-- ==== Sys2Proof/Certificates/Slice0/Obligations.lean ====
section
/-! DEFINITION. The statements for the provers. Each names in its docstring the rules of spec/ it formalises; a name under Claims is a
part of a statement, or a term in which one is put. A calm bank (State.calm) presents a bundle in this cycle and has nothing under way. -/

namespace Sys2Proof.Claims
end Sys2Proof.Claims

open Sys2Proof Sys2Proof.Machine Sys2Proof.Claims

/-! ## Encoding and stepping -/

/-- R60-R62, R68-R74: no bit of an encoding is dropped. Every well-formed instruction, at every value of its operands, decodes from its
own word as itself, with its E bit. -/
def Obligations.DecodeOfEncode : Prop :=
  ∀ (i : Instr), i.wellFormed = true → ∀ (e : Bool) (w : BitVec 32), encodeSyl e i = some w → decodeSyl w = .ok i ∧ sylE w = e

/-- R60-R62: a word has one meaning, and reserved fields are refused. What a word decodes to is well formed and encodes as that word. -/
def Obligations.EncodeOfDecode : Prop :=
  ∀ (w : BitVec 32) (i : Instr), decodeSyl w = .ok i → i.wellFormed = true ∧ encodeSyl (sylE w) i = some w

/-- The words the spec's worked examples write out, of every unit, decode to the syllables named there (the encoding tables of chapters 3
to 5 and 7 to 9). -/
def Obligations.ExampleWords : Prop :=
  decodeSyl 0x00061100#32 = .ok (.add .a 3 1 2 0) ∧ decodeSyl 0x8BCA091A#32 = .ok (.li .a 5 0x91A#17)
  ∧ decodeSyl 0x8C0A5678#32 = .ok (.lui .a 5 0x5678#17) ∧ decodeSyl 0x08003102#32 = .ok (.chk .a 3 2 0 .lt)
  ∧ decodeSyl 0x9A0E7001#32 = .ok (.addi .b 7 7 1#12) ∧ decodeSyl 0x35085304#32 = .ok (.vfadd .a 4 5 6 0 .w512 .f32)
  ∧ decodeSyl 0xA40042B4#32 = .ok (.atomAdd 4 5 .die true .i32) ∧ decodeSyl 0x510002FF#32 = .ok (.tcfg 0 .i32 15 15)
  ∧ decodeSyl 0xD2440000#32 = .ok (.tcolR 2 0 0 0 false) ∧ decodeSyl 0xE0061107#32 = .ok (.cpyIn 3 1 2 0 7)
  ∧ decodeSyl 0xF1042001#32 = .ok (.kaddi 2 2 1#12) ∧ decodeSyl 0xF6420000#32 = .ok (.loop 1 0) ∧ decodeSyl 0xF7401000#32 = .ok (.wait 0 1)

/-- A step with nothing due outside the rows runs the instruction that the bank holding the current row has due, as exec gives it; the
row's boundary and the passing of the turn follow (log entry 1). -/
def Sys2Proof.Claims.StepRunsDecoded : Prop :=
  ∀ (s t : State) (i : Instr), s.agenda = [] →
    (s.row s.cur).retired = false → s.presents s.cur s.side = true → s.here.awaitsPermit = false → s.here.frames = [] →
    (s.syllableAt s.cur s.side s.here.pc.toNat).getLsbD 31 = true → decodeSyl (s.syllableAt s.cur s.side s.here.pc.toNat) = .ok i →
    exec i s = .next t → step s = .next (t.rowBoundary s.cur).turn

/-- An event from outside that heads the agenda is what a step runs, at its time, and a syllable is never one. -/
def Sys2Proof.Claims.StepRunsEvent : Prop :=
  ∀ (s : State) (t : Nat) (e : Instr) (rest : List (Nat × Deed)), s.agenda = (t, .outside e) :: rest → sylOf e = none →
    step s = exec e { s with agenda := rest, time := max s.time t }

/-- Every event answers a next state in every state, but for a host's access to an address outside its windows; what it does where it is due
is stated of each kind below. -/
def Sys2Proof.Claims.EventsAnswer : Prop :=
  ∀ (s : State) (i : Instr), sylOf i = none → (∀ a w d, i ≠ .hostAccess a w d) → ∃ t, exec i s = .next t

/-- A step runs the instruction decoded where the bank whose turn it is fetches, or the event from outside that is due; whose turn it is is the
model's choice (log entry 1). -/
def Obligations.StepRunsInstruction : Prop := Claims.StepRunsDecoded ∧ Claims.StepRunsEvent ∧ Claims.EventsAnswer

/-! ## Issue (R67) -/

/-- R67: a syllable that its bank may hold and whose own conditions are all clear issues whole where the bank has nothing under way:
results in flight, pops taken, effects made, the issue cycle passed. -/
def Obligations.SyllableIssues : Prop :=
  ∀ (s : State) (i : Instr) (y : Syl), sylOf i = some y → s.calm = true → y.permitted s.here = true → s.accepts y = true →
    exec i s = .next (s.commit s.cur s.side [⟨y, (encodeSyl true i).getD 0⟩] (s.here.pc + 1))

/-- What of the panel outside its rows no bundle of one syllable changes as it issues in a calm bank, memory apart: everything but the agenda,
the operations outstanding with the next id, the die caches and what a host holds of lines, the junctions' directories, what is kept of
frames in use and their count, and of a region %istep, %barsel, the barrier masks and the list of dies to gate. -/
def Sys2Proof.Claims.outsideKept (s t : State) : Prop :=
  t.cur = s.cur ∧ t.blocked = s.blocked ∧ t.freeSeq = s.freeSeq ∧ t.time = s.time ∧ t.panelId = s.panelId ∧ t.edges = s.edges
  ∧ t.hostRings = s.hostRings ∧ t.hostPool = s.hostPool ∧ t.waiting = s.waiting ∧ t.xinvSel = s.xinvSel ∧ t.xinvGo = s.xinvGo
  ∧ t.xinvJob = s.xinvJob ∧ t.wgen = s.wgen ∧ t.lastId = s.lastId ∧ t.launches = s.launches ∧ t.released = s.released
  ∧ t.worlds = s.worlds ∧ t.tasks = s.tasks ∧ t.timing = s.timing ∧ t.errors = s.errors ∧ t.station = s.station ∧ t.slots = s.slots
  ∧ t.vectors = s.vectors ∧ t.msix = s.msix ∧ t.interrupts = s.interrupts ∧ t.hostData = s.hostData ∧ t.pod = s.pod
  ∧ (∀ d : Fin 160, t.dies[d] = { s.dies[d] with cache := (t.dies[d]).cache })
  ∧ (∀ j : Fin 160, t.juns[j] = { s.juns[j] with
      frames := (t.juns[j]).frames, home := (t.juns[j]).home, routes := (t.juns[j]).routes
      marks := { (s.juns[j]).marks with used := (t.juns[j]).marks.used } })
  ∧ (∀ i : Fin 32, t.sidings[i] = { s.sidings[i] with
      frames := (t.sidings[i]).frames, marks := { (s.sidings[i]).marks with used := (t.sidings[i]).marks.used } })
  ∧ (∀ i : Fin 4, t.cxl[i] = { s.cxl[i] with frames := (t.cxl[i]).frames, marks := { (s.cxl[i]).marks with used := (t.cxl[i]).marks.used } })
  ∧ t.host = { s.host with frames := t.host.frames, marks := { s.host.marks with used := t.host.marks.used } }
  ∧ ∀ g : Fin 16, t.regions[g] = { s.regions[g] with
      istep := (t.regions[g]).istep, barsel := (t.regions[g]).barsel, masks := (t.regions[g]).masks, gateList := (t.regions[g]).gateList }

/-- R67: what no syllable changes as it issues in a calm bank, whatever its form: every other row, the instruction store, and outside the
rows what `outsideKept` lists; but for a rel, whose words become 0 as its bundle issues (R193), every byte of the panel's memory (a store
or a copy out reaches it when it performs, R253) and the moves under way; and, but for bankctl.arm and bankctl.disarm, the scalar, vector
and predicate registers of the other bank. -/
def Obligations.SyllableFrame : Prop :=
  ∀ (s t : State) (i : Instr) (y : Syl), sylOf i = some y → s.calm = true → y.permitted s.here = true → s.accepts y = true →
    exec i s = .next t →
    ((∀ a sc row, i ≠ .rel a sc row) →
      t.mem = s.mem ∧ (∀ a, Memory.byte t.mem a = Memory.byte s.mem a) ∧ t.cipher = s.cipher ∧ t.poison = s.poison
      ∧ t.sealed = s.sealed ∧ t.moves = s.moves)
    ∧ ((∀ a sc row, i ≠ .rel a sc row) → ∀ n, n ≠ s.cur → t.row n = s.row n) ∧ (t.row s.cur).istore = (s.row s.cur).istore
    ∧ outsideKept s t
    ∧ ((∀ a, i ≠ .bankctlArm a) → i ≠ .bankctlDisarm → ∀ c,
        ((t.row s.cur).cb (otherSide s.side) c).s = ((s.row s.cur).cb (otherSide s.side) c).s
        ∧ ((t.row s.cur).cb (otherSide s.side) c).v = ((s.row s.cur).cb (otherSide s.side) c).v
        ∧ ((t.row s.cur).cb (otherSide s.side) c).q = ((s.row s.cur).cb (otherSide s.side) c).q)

§ **Problem to solve**
Output should match, line for line, the stretch of the material above from the line holding "exec i s = .next (s.commit" through the line holding "t.slots = s.slots".

§ **Reply**
    exec i s = .next (s.commit s.cur s.side [⟨y, (encodeSyl true i).getD 0⟩] (s.here.pc + 1))

/-- What of the panel outside its rows no bundle of one syllable changes as it issues in a calm bank, memory apart: everything but the agenda,
the operations outstanding with the next id, the die caches and what a host holds of lines, the junctions' directories, what is kept of
frames in use and their count, and of a region %istep, %barsel, the barrier masks and the list of dies to gate. -/
def Sys2Proof.Claims.outsideKept (s t : State) : Prop :=
  t.cur = s.cur ∧ t.blocked = s.blocked ∧ t.freeSeq = s.freeSeq ∧ t.time = s.time ∧ t.panelId = s.panelId ∧ t.edges = s.edges
  ∧ t.hostRings = s.hostRings ∧ t.hostPool = s.hostPool ∧ t.waiting = s.waiting ∧ t.xinvSel = s.xinvSel ∧ t.xinvGo = s.xinvGo
  ∧ t.xinvJob = s.xinvJob ∧ t.wgen = s.wgen ∧ t.lastId = s.lastId ∧ t.launches = s.launches ∧ t.released = s.released
  ∧ t.worlds = s.worlds ∧ t.tasks = s.tasks ∧ t.timing = s.timing ∧ t.errors = s.errors ∧ t.station = s.station ∧ t.slots = s.slots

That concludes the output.